Work task: Given the listing below, write out exactly the lines starting with the line that has "done with. -/" and going on through the line that has "def imageParty (i", both kept.

=== Begin Enclosure ===

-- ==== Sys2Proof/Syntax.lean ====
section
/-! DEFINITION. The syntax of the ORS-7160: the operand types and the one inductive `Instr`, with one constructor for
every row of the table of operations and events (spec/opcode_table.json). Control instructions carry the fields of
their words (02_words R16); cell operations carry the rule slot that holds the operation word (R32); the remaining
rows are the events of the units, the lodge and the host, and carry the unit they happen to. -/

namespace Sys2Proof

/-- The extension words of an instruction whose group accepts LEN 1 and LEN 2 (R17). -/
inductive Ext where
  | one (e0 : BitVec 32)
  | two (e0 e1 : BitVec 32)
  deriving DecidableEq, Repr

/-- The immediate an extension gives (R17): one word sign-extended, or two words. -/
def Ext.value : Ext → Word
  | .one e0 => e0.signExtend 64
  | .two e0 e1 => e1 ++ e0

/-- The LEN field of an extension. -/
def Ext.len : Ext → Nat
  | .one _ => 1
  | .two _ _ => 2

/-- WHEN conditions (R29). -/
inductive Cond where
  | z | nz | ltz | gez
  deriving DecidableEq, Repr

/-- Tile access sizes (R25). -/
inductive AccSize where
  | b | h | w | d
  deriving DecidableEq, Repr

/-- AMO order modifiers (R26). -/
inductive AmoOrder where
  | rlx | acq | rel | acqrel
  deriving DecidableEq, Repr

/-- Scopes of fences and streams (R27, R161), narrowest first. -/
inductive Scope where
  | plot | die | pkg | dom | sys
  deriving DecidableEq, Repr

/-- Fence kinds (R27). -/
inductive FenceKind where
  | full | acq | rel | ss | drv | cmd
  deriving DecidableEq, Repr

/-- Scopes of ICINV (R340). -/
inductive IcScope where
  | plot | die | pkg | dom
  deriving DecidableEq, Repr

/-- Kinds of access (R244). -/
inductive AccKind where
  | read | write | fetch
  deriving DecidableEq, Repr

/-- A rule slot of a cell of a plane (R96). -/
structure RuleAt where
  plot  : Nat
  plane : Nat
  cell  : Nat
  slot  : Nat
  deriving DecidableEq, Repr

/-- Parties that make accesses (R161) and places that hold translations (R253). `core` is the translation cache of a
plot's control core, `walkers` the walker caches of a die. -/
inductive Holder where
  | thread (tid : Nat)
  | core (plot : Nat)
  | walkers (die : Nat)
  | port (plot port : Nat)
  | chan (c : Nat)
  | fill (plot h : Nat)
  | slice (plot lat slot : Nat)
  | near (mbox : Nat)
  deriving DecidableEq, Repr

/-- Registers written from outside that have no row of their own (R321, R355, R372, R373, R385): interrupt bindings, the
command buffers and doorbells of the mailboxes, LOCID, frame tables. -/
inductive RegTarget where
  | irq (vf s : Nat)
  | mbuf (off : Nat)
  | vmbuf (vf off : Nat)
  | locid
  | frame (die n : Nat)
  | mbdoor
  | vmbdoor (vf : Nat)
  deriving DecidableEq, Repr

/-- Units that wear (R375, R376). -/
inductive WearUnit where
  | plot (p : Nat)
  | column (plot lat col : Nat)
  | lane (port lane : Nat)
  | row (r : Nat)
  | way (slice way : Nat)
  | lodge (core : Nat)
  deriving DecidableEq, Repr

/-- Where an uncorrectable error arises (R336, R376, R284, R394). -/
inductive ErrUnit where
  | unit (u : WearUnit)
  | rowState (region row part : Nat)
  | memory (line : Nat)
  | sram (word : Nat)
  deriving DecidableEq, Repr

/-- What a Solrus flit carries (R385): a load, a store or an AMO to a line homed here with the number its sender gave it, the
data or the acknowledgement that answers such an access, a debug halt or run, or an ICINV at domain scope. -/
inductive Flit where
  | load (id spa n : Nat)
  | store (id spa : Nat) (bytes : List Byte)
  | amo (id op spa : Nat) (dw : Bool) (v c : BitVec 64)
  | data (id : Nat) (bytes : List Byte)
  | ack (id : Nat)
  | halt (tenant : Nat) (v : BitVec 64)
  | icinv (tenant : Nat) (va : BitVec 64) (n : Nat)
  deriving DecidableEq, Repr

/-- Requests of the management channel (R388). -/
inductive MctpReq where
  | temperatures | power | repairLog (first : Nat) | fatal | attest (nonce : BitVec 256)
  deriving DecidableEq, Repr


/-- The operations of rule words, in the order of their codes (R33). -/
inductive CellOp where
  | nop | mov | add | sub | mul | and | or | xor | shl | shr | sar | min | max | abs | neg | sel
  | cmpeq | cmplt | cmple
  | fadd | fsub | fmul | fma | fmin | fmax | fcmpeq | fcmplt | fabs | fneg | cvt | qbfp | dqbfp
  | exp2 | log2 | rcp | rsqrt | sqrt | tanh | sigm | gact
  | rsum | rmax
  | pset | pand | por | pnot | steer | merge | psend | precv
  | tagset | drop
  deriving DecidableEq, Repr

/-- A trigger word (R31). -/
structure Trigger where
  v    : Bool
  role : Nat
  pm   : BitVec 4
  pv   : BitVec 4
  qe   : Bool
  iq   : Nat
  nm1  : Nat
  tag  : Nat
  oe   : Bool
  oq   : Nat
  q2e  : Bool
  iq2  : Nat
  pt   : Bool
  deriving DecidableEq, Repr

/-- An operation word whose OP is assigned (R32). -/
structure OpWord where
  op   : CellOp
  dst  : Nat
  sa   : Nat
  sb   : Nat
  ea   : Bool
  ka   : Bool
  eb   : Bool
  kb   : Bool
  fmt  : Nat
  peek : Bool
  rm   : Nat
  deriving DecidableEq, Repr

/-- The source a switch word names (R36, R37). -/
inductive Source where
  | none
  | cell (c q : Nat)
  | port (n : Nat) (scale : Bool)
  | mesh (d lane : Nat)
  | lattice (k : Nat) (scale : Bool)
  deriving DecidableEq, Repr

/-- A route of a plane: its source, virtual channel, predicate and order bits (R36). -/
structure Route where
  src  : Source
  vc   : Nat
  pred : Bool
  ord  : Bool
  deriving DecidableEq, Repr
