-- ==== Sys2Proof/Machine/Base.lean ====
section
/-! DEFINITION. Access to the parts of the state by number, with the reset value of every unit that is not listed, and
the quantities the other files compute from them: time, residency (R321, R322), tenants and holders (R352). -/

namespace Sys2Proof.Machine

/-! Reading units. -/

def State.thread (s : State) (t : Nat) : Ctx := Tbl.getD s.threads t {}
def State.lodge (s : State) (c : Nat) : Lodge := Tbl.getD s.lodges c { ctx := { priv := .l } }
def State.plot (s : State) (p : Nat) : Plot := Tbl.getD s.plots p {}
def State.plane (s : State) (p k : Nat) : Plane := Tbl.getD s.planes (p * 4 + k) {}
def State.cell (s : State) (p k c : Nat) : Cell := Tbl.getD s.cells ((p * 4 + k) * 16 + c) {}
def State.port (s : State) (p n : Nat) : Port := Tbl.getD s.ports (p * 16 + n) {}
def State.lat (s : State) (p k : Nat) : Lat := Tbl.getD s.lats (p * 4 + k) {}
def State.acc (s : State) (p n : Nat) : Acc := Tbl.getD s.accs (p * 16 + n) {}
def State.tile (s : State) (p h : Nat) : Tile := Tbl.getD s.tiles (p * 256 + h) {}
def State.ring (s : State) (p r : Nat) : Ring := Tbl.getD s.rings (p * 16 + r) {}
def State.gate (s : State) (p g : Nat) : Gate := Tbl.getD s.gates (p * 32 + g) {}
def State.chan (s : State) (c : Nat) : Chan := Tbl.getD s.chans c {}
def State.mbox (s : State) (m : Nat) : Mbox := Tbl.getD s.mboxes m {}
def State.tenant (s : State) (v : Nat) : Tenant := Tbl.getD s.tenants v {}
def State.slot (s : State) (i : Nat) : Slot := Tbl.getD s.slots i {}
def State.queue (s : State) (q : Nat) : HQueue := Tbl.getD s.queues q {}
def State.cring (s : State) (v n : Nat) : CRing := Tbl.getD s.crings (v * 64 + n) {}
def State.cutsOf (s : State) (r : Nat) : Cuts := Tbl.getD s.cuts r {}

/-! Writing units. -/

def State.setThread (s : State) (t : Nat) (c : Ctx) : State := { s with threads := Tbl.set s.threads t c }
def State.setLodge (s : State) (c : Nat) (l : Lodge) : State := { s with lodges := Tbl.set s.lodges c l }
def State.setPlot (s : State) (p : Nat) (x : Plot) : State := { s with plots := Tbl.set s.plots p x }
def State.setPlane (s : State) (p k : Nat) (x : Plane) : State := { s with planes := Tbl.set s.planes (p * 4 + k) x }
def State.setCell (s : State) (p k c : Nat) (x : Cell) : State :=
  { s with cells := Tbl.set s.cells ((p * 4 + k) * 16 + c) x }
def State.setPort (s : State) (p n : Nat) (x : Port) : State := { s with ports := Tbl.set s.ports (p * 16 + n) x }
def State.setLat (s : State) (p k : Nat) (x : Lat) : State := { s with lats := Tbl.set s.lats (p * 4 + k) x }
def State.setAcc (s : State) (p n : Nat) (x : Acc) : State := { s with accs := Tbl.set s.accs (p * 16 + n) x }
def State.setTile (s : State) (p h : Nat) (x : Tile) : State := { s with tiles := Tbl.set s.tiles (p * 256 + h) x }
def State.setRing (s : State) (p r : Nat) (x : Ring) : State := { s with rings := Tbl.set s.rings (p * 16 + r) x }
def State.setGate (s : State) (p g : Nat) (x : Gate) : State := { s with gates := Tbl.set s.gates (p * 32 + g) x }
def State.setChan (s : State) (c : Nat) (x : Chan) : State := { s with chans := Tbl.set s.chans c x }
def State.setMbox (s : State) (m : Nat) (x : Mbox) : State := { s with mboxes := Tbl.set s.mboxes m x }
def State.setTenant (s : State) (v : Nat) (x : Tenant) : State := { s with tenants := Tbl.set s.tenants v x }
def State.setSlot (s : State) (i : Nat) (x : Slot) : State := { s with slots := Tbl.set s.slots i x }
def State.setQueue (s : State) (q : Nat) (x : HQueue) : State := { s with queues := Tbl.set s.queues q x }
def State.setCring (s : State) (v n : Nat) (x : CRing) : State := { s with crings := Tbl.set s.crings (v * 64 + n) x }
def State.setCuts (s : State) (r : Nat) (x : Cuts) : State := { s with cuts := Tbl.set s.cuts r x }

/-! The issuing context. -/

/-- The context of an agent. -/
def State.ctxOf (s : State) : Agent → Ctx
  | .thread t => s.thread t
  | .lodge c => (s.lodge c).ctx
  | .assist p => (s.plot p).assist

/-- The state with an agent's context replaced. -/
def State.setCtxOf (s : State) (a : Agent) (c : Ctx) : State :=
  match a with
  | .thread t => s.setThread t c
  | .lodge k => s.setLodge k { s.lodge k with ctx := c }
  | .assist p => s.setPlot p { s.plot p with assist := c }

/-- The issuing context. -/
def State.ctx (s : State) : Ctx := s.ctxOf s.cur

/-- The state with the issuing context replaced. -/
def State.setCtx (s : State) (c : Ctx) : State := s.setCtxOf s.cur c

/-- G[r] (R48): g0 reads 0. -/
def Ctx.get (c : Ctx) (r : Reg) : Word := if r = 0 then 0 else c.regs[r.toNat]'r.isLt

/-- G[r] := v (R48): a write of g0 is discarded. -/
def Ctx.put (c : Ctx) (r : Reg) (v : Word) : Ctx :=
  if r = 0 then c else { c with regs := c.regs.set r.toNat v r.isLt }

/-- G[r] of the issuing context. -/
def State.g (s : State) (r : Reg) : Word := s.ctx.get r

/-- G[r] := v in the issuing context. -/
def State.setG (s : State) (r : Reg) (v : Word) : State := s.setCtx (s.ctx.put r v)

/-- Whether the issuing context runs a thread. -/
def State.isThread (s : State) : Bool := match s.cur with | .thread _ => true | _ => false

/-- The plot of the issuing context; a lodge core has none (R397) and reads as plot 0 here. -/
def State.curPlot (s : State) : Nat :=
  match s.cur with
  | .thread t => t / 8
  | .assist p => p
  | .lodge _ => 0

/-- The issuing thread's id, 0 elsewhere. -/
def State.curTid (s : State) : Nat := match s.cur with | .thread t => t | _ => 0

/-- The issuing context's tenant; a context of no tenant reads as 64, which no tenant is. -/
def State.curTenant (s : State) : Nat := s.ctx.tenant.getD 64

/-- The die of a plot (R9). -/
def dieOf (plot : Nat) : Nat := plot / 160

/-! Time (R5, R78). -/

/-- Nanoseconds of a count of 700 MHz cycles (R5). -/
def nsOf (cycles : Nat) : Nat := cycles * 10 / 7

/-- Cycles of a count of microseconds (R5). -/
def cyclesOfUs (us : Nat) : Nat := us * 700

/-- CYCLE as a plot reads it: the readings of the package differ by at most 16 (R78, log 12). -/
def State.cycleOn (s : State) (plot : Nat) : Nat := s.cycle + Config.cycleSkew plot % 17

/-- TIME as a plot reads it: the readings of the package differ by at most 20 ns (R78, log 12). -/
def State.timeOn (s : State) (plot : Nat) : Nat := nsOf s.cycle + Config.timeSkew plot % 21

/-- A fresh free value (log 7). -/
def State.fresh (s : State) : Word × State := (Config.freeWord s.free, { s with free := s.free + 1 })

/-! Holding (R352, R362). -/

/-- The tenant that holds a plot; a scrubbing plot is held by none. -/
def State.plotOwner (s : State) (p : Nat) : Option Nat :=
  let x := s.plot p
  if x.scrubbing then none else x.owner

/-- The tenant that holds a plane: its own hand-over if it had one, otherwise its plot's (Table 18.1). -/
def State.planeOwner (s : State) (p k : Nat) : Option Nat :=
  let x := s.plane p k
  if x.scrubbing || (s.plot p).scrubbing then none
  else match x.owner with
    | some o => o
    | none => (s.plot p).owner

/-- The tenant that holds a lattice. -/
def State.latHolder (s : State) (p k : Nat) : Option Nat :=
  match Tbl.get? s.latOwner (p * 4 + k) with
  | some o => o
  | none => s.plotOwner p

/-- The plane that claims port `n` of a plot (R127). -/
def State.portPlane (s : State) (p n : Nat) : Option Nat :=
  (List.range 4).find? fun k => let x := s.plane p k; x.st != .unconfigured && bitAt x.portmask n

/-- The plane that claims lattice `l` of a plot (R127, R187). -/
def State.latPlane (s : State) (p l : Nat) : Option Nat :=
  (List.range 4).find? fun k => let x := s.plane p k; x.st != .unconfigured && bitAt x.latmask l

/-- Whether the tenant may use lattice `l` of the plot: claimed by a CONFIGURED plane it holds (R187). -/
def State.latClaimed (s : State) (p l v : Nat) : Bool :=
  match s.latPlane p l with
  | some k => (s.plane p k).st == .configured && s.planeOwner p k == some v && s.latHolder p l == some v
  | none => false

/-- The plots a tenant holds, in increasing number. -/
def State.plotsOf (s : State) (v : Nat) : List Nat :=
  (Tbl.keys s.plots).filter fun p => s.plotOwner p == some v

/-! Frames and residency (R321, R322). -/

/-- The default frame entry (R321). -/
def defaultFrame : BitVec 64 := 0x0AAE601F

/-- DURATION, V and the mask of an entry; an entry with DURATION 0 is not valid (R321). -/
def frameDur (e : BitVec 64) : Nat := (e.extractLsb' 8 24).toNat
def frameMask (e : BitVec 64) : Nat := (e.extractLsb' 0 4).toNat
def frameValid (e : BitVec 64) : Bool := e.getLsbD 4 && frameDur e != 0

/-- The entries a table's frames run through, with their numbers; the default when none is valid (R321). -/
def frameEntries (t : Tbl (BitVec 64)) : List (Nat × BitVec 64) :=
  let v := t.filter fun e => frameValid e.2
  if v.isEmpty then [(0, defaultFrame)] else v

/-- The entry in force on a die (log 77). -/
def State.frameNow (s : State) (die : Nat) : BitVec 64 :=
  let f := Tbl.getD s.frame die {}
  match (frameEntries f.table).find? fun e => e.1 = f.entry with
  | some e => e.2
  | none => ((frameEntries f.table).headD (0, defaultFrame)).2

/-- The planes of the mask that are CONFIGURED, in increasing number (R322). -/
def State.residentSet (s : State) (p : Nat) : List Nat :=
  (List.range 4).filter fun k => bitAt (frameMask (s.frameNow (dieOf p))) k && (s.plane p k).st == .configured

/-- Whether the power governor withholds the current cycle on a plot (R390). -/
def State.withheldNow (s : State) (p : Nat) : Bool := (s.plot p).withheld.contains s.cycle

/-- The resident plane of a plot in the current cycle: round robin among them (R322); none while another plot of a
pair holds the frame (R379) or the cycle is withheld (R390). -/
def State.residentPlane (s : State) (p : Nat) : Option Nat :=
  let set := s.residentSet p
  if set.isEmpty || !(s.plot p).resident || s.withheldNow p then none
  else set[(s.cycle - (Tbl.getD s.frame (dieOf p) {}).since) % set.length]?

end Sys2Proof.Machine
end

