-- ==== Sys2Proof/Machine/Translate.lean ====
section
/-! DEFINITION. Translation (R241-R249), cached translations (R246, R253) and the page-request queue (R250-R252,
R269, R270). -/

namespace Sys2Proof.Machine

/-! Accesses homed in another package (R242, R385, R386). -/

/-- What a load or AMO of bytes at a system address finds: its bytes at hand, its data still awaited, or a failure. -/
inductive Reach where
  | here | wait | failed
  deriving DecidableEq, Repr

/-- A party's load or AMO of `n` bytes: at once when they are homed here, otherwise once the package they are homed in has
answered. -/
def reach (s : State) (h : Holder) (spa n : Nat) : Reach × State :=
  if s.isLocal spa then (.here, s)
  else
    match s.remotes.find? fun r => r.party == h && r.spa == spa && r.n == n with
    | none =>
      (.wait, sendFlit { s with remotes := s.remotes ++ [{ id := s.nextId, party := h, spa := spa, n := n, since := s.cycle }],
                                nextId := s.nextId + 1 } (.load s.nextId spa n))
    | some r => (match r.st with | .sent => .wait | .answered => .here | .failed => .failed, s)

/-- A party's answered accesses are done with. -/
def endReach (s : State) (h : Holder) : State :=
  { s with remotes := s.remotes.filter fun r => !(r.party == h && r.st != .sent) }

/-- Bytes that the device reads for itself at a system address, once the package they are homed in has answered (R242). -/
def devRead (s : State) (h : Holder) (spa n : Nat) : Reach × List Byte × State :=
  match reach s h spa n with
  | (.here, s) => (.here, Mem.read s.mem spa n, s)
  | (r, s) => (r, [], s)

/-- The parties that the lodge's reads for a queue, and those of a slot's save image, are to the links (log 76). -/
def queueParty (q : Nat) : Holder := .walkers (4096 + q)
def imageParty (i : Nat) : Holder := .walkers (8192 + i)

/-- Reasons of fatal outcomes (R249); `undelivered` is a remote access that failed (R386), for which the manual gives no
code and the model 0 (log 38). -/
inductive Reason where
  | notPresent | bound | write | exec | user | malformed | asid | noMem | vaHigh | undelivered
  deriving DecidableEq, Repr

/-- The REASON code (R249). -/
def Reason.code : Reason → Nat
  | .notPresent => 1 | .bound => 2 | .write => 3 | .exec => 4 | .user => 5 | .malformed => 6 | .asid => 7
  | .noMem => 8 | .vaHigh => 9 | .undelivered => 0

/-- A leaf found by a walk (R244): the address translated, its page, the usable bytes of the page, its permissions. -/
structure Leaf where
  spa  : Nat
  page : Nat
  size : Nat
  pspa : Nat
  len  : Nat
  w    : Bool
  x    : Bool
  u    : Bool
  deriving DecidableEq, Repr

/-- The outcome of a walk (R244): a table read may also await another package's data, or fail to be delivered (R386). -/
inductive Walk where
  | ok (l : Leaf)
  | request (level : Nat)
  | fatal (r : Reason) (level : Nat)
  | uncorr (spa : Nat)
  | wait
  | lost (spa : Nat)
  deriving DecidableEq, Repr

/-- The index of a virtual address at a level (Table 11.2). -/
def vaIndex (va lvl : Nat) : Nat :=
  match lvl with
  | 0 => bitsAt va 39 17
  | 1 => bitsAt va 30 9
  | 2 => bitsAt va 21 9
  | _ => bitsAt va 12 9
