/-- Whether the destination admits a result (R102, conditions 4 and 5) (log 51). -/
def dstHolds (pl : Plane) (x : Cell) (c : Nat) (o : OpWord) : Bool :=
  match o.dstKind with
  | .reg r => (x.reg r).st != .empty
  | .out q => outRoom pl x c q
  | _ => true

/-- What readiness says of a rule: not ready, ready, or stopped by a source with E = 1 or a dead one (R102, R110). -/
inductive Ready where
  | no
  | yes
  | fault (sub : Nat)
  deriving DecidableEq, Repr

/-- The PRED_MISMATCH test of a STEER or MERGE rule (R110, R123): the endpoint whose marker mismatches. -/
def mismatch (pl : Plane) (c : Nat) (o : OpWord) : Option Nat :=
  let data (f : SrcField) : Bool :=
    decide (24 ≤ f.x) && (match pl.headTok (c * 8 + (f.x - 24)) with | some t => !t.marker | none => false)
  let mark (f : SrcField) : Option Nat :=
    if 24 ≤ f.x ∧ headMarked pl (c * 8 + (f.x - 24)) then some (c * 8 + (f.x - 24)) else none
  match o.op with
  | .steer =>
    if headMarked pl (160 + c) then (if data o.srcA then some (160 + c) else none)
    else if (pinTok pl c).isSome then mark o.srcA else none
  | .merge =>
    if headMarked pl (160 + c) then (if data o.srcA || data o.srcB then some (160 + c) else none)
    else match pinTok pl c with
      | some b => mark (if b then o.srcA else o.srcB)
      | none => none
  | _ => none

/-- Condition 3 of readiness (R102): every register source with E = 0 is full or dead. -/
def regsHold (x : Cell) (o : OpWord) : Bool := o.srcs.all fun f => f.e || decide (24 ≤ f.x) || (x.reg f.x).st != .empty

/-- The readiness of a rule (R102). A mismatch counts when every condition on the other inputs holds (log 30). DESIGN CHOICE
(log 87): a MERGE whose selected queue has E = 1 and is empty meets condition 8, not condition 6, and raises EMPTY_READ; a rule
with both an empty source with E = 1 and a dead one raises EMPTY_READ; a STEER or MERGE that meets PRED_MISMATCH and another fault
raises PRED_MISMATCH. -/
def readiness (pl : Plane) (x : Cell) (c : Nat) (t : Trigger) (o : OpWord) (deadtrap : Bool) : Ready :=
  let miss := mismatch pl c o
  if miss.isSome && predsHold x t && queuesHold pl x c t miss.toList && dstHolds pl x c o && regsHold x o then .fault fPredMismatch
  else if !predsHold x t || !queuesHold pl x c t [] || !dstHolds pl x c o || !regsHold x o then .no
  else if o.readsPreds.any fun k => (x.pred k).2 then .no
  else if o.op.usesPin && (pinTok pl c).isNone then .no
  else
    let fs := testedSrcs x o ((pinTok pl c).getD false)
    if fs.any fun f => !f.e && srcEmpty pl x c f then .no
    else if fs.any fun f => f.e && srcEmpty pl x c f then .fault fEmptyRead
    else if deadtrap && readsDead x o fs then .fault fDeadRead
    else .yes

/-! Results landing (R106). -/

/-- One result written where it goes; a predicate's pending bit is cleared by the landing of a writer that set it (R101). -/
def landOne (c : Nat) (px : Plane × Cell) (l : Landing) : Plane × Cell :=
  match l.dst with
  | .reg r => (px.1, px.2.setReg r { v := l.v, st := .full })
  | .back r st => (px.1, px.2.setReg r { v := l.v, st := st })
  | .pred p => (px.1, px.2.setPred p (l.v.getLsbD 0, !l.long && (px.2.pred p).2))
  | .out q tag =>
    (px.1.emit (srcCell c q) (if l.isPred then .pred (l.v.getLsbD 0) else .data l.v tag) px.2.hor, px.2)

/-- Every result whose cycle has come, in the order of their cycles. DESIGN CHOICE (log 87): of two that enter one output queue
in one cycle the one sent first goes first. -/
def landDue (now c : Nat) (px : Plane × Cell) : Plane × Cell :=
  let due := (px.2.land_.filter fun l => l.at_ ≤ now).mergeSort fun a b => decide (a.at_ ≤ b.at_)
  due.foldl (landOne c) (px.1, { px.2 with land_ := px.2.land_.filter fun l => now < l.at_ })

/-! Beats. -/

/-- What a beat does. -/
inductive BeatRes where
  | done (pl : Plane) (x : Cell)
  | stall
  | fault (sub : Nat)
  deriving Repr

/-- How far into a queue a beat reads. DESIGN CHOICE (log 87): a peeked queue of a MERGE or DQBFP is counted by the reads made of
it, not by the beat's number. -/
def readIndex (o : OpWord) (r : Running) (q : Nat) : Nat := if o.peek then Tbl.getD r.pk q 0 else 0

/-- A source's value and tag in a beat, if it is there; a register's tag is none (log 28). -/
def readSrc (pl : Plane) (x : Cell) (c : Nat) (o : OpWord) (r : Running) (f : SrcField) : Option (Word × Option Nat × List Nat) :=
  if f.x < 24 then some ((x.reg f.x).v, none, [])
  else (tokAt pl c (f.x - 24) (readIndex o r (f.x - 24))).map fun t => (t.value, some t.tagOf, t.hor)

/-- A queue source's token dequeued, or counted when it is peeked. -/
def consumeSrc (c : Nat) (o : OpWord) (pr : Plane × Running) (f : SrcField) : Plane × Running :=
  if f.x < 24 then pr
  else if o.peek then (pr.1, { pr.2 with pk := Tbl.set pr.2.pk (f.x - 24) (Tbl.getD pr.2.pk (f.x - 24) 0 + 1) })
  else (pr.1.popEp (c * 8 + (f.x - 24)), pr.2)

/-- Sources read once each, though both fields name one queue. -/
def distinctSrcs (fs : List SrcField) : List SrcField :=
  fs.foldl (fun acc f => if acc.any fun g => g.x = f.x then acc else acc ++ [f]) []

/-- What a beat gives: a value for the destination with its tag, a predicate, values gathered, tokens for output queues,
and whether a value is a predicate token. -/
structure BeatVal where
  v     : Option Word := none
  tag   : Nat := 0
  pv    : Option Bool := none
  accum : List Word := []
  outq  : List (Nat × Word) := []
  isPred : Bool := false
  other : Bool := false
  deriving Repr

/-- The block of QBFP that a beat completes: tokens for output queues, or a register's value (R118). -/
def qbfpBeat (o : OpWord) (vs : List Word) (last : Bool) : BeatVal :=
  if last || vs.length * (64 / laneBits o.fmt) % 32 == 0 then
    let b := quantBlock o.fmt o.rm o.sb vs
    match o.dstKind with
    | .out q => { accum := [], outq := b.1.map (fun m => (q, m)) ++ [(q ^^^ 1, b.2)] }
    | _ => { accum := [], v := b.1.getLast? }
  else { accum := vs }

=== End Enclosure ===

Expected output:
/-- A party's answered accesses are done with. -/
def endReach (s : State) (h : Holder) : State :=
  { s with remotes := s.remotes.filter fun r => !(r.party == h && r.st != .sent) }

/-- Bytes that the device reads for itself at a system address, once the package they are homed in has answered (R242). -/
def devRead (s : State) (h : Holder) (spa n : Nat) : Reach × List Byte × State :=
  match reach s h spa n with
  | (.here, s) => (.here, Mem.read s.mem spa n, s)
  | (r, s) => (r, [], s)

/-- The parties that the lodge's reads for a queue, and those of a slot's save image, are to the links (log 76). -/
def queueParty (q : Nat) : Holder := .walkers (4096 + q)
def imageParty (i : Nat) : Holder := .walkers (8192 + i)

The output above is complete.